Make embedded data block

Description

MakeBlock performs Takens time-delay embedding on columns. It is an internal function called by Embed that does not perform input error checking or validation.

Usage

MakeBlock(dataFrame, E = 0, tau = -1, columns = "", deletePartial = FALSE)

Arguments

dataFrame

input data.frame. The first column must be a time index or time values. The columns must be named.

E

embedding dimension.

tau

integer time delay embedding lag specified as number of time column rows.

columns

string of whitespace separated column name(s) in the input data to be embedded.

deletePartial

boolean to delete rows with partial data.

Details

Each columns item will have E-1 time-lagged vectors created. The column name is appended with (t-n). For example, data columns X, Y, with E = 2 will have columns named X(t-0) X(t-1) Y(t-0) Y(t-1).

The returned data.frame does not have a time column.

If deletePartial is TRUE, the returned data.frame is truncated by tau * (E-1) rows to remove state vectors with partial data (NaN elements).

Value

A data.frame with lagged columns. E columns for each variable specified in columns.

Examples

data(TentMap)
embed <- MakeBlock(TentMap, 3, 1, "TentMap")
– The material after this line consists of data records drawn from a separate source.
-- ==== Sys2Proof/Machine/Ops.lean ====
section
/-! DEFINITION. Machine/Ops.lean: the named operations over registers, memory and the call stack, and the one operation
that raises a fault. The meanings of the family files are written over these (R17's primitives). -/

namespace Sys2Proof.Machine

/-- What a step answers. -/
abbrev Out := Host.Outcome State Fault Refusal

/-! ## Faults -/

/-- Taking an exception: `raise F(info)` (R401). The step writes nothing, saves nothing, switches no mode and goes to no
handler (R418); the run ends and the fault is its whole record. Beside it there is no return from a trap: nothing
runs after a fault (R420). -/
def raise (f : Fault) : Out := .fault f

/-- The state an observer sees after a fault: frozen as it was, with status `Fault(f)` (R401). -/
def State.frozen (s : State) (f : Fault) : State := { s with status := .fault f }

/-! ## Registers -/

/-- The content of a register, a value or "no value" (R25(a)). -/
def Regs.get (g : Regs) : Reg → Option Word
  | .r0 => g.r0 | .r1 => g.r1 | .r2 => g.r2 | .r3 => g.r3 | .r4 => g.r4 | .r5 => g.r5
  | .r6 => g.r6 | .r7 => g.r7 | .r8 => g.r8 | .r9 => g.r9 | .r10 => g.r10

/-- Replace the content of a register. -/
def Regs.set (g : Regs) (r : Reg) (v : Option Word) : Regs :=
  match r with
  | .r0 => { g with r0 := v } | .r1 => { g with r1 := v } | .r2 => { g with r2 := v } | .r3 => { g with r3 := v }
  | .r4 => { g with r4 := v } | .r5 => { g with r5 := v } | .r6 => { g with r6 := v } | .r7 => { g with r7 := v }
  | .r8 => { g with r8 := v } | .r9 => { g with r9 := v } | .r10 => { g with r10 := v }

/-- `R1` to `R5` hold no value (R247, R249). -/
def Regs.dropArgs (g : Regs) : Regs := { g with r1 := none, r2 := none, r3 := none, r4 := none, r5 := none }

/-- The content of a register of the state. -/
def State.reg (s : State) (r : Reg) : Option Word := s.regs.get r

/-- `x[i]`: the value of a register; raises `UninitRegister(i)` if it holds none (R17, R30, R409). -/
def readReg (s : State) (r : Reg) (k : Word → Out) : Out :=
  match s.reg r with
  | some v => k v
  | none => raise (.uninitRegister r)

/-- `x[i] <- v` (R17). -/
def State.setReg (s : State) (r : Reg) (v : Word) : State := { s with regs := s.regs.set r (some v) }

/-! ## The program counter -/

/-- `pc <- pc + n` (R34(a), (b)). -/
def State.advance (s : State) (n : Int) : State := { s with pc := s.pc + n }

/-- `pc <- pc + 1 + offset`, in the integers, with no wrap-around (R34(c), (d), R232, D31). -/
def State.jump (s : State) (offset : Int) : State := { s with pc := s.pc + 1 + offset }

/-! ## Frames and their stacks -/

/-- `FRAME_TOP(k)`, of the platform's table (R31). A depth the platform has not given has top 0, below which no stack
fits (notes/assumptions/7.md). -/
def topOf (tops : List Word) (k : Nat) : Word := tops.getD k 0

/-- `FRAME_TOP(k)` of the state's platform (R31). -/
def State.frameTop (s : State) (k : Nat) : Word := topOf s.plat.frameTops k

/-- The range of `n` bytes at `a` lies in the stack below `top` (R31). -/
def State.inStack (s : State) (top : Word) (a n : Nat) : Bool :=
  decide (top.toNat ≤ a + s.plat.stackSize) && decide (a + n ≤ top.toNat)

/-- The tops of the live frames' stacks, of depth 0 to the present one (R31, R62). -/
def State.liveTops (s : State) : List Word := (List.range (s.frames.length + 1)).map s.frameTop

/-- The range lies inside the stack of one live frame (R62). -/
def State.inLiveStack (s : State) (a n : Nat) : Bool := s.liveTops.any fun t => s.inStack t a n

/-! ## Memory: stored bytes -/

/-- The form of a memory: addresses strictly rising, each one of 64 bits. -/
abbrev Memory.wf (m : Memory) : Prop :=
  m.Pairwise (fun c d => c.1 < d.1) ∧ ∀ c ∈ m, c.1 < 2 ^ 64

/-- The byte stored at an address, if one has been. -/
def Memory.get (m : Memory) (a : Nat) : Option Byte :=
  match m with
  | [] => none
  | c :: rest => if c.1 = a then some c.2 else Memory.get rest a

/-- Store one byte, keeping the addresses rising. -/
def Memory.put (m : Memory) (a : Nat) (b : Byte) : Memory :=
  match m with
  | [] => [(a, b)]
  | c :: rest =>
    if a < c.1 then (a, b) :: c :: rest
    else if c.1 = a then (a, b) :: rest
    else c :: Memory.put rest a b

/-- Store consecutive bytes from an address on. -/
def Memory.putBytes (m : Memory) (a : Nat) (bs : List Byte) : Memory :=
  match bs with
  | [] => m
  | b :: rest => Memory.putBytes (Memory.put m a b) (a + 1) rest

/-- Store bytes at given addresses, in order. -/
def Memory.putAll (m : Memory) (ws : List (Word × Byte)) : Memory :=
  match ws with
  | [] => m
  | w :: rest => Memory.putAll (Memory.put m w.1.toNat w.2) rest

/-! ## Memory: what a program reads -/

/-- The draw that an unwritten byte belongs to: the latest of a stack it lies in, else draw 0 (R31, R442). -/
def State.drawAt (s : State) (a : Nat) : Nat :=
  match s.draws.find? fun t => s.inStack t.1 a 1 with
  | some t => t.2
  | none => 0

/-- The byte at an address: what is stored, else a free value (R41, R442, notes/assumptions/5.md). -/
def State.byteAt (s : State) (a : Nat) : Byte :=
  match Memory.get s.mem a with
  | some b => b
  | none => Config.drawByte (s.drawAt a) a

/-- The `n` bytes from an address on. -/
def State.bytesAt (s : State) (a : Nat) : Nat → List Byte
  | 0 => []
  | n + 1 => s.byteAt a :: s.bytesAt (a + 1) n

/-- The low `n` bytes of a value, the least significant first. -/
def bytesLE : Nat → Word → List Byte
  | 0, _ => []
  | n + 1, v => v.setWidth 8 :: bytesLE n (v >>> 8)

/-- The value of some bytes, the least significant first. -/
def valueLE : List Byte → Word
  | [] => 0
  | b :: rest => valueLE rest <<< 8 ||| b.setWidth 64

/-- The bytes, in rising address, that hold the low `n` bytes of a value on a host (R56). -/
def dataBytes (e : Endian) (n : Nat) (v : Word) : List Byte :=
  match e with
  | .little => bytesLE n v
  | .big => (bytesLE n v).reverse

/-- The value that some bytes, in rising address, hold on a host (R56). -/
def dataValue (e : Endian) (bs : List Byte) : Word :=
  match e with
  | .little => valueLE bs
  | .big => valueLE bs.reverse

/-- The `8n`-bit value at an address, zero extended (R56). -/
def State.valueAt (s : State) (a n : Nat) : Word := dataValue s.plat.endian (s.bytesAt a n)

/-- Store the low `n` bytes of a value at an address (R56, R64). -/
def State.store (s : State) (a n : Nat) (v : Word) : State :=
  { s with mem := Memory.putBytes s.mem a (dataBytes s.plat.endian n v) }

/-! ## Memory: admission, alignment, and the three primitives -/

/-- Whether one clause of the platform's predicate admits a range (R62). -/
def admitRuleHolds (r : AdmitRule) (a n : Nat) (kind : AccessKind) : Bool :=
  match r with
  | .region base size k => decide (k = kind) && decide (base ≤ a) && decide (a + n ≤ base + size)
  | .exactly addr m k => decide (k = kind) && decide (a = addr) && decide (n = m)

/-- `MemAdmit(a, n, kind)`: never a range that passes 2^64; always one in the stack of a live frame; otherwise as the
platform says (R62). -/
def State.admits (s : State) (a : Word) (n : Nat) (kind : AccessKind) : Bool :=
  decide (a.toNat + n ≤ 2 ^ 64) &&
    (s.inLiveStack a.toNat n || s.plat.admission.any fun r => admitRuleHolds r a.toNat n kind)

/-- An access of `n` bytes at `a` is aligned (R59). -/
def aligned (a : Word) (n : Nat) : Bool := a.toNat % n == 0

/-- `MemRead(a, n)`: admission, then alignment when `ALIGN_STRICT`, then the value (R63). -/
def memRead (s : State) (a : Word) (n : Nat) (k : Word → Out) : Out :=
  if s.admits a n .read then
    if s.plat.alignStrict && !aligned a n then raise (.misaligned a n) else k (s.valueAt a.toNat n)
  else raise (.memFault a n .read)

/-- `MemWrite(a, n, v)`: admission, then alignment when `ALIGN_STRICT`, then the store (R64). -/
def memWrite (s : State) (a : Word) (n : Nat) (v : Word) (k : State → Out) : Out :=
  if s.admits a n .write then
    if s.plat.alignStrict && !aligned a n then raise (.misaligned a n) else k (s.store a.toNat n v)
  else raise (.memFault a n .write)

/-- `AtomicRMW(a, n, f)`: admission, then alignment whatever `ALIGN_STRICT` is, then the read and the write as one event;
the old value goes on (R65). -/
def atomicRMW (s : State) (a : Word) (n : Nat) (f : Word → Word) (k : Word → State → Out) : Out :=
  if s.admits a n .atomic then
    if aligned a n then k (s.valueAt a.toNat n) (s.store a.toNat n (f (s.valueAt a.toNat n)))
    else raise (.misaligned a n)
  else raise (.memFault a n .atomic)

/-- The effective address: a base register's value plus the sign-extended offset, modulo 2^64 (R301). -/
def effAddr (base : Word) (offset : BitVec 16) : Word := base + offset.signExtend 64

/-! ## Platform functions -/

/-- `x[d] <- f(...)` of a platform function, which raises `PlatformFault` where it is undefined (R361, R413). -/
def platformValue (v : Option Word) (k : Word → Out) : Out :=
  match v with
  | some a => k a
  | none => raise .platformFault

/-- The five arguments of a call (R246). -/
def State.args (s : State) : Args := ⟨s.regs.r1, s.regs.r2, s.regs.r3, s.regs.r4, s.regs.r5⟩

/-- Whether a row of the platform's table answers a call in this state: by the function, the arguments and the bytes of
memory, written or not (R246). -/
def State.helperAnswers (s : State) (r : HelperRow) (ref : HelperRef) : Bool :=
  decide (r.ref = ref) && (decide (r.args = none) || decide (r.args = some s.args)) &&
    r.mem.all fun c => decide (s.byteAt c.1.toNat = c.2)

/-- `Helper(id, args, mem)` and `KFunc(id, offset, args, mem)`: the first row that answers (R246,
notes/assumptions/6.md). -/
def State.platformCall (s : State) (ref : HelperRef) : Option HelperReply :=
  match s.plat.helpers.find? fun r => s.helperAnswers r ref with
  | some r => some r.reply
  | none => none

/-- What a platform function that returns leaves: the result in `R0`, its memory, no value in `R1` to `R5` (R247). -/
def State.afterHelper (s : State) (v : Word) (ws : List (Word × Byte)) : State :=
  { s with regs := (s.regs.set .r0 (some v)).dropArgs, mem := Memory.putAll s.mem ws }

/-- The effect of a `CALL` of a platform function (R247). -/
def callPlatform (s : State) (ref : HelperRef) (id : Int) : Out :=
  match s.platformCall ref with
  | none => raise (.unknownHelper id)
  | some .fails => raise .platformFault
  | some (.returns v ws) => .next ((s.afterHelper v ws).advance 1)

/-! ## Program-local calls -/

/-- Entering a frame (R248): the return slot and `R6` to `R9` are saved, `R0` and `R6` to `R9` hold no value, `R10` is the
top of the new frame's stack, whose bytes are replaced by a fresh draw (R442, notes/assumptions/5.md). The jump to the
function is left to the caller. -/
def State.enterFrame (s : State) : State :=
  { s with
    regs := { s.regs with
      r0 := none, r6 := none, r7 := none, r8 := none, r9 := none, r10 := some (s.frameTop (s.frames.length + 1)) }
    frames := ⟨s.pc + 1, s.regs.r6, s.regs.r7, s.regs.r8, s.regs.r9⟩ :: s.frames
    mem := s.mem.filter fun c => !s.inStack (s.frameTop (s.frames.length + 1)) c.1 1
    draws := (s.frameTop (s.frames.length + 1), s.nextDraw) ::
      s.draws.filter fun t => decide (t.1 ≠ s.frameTop (s.frames.length + 1))
    nextDraw := s.nextDraw + 1 }

/-- `call_local`: one frame more than `MAX_CALL_DEPTH` raises `CallDepthExceeded` and pushes nothing (R245, R248, R410). -/
def callFrame (s : State) (imm : Int) : Out :=
  if s.frames.length + 2 > s.plat.maxCallDepth then raise .callDepthExceeded else .next (s.enterFrame.jump imm)

/-- Leaving a frame (R249): `R6` to `R9` as the caller had them, no value in `R1` to `R5`, `R0` kept, `R10` the top of
the caller's stack, `pc` the return slot. Memory stays as it is. -/
def State.leaveFrame (s : State) (f : Frame) (rest : List Frame) : State :=
  { s with
    regs := { s.regs.dropArgs with
      r6 := f.r6, r7 := f.r7, r8 := f.r8, r9 := f.r9, r10 := some (s.frameTop rest.length) }
    frames := rest
    pc := f.ret }

/-- The normal end of a run (R43, R249): nothing but the status changes. -/
def State.finish (s : State) (v : Word) : State := { s with status := .final v }

/-- `EXIT`: `R0` is read first; with no frame on the call stack the run ends with its value (R249). -/
def exitFrame (s : State) : Out :=
  readReg s .r0 fun v =>
    match s.frames with
    | [] => .next (s.finish v)
    | f :: rest => .next (s.leaveFrame f rest)

/-! ## Other agents -/

/-- Whether another agent may write an address: the platform shares it, and it is in no live frame's stack (R66). -/
def State.envMayWrite (s : State) (a : Nat) : Bool :=
  (s.plat.shared.any fun r => decide (r.1 ≤ a) && decide (a < r.1 + r.2)) && !s.inLiveStack a 1

/-- One turn of the other agents, between two steps (R66): the writes they may make, of the turn that is due. -/
def State.envTurn (s : State) : State :=
  match s.env with
  | [] => s
  | ws :: rest => { s with mem := Memory.putAll s.mem (ws.filter fun w => s.envMayWrite w.1.toNat), env := rest }

end Sys2Proof.Machine
end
Forecasting using multiview embedding

Description

Multiview applies the method of Ye & Sugihara to find optimal combinations of variables that best represent the dynamics.

Usage

Multiview(pathIn = "./", dataFile = "", dataFrame = NULL,
  lib = "", pred = "", D = 0, E = 1, Tp = 1, knn = 0, 
  tau = -1, columns = "", target = "", multiview = 0, exclusionRadius = 0,
  trainLib = TRUE, excludeTarget = FALSE, parameterList = FALSE,
  verbose = FALSE, numThreads = 4, showPlot = FALSE, noTime = FALSE)

Arguments

pathIn

path to dataFile.

dataFile

.csv format data file name. The first column must be a time index or time values. The first row must be column names unless noTime is TRUE.

dataFrame

input data.frame. The first column must be a time index or time values unless noTime is TRUE. The columns must be named.

lib

a 2-column matrix, data.frame, 2-element vector or string of row indice pairs, where each pair specifies the first and last *rows* of the time series to create the library.

pred

(same format as lib), but specifying the sections of the time series to forecast.

D

multivariate dimension.

E

embedding dimension.

Tp

prediction horizon (number of time column rows).

knn

number of nearest neighbors. If knn=0, knn is set to E+1.

tau

lag of time delay embedding specified as number of time column rows.

columns

string of whitespace separated column name(s), or vector of column names used to create the library. If individual column names contain whitespace place names in a vector, or, append ',' to the name.

target

column name used for prediction.

multiview

number of multiview ensembles to average for the final prediction estimate.

exclusionRadius

number of adjacent observation vector rows to exclude as nearest neighbors in prediction.

trainLib

logical to use in-sample (lib=pred) projections for the ranking of column combinations.

excludeTarget

logical to exclude embedded target column from combinations.

parameterList

logical to add list of invoked parameters.

verbose

logical to produce additional console reporting.

numThreads

number of CPU threads to use in multiview processing.

showPlot

logical to plot results.

noTime

logical to allow input data with no time column.

Details

Multiview embedding is a method to identify variables in a multivariate dynamical system that are most likely to contribute to the observed dynamics. It is a multistep algorithm with these general steps:

  1. Compute D-dimensional variable combination forecasts.

  2. Rank forecasts.

  3. Compute predictions of top combinations.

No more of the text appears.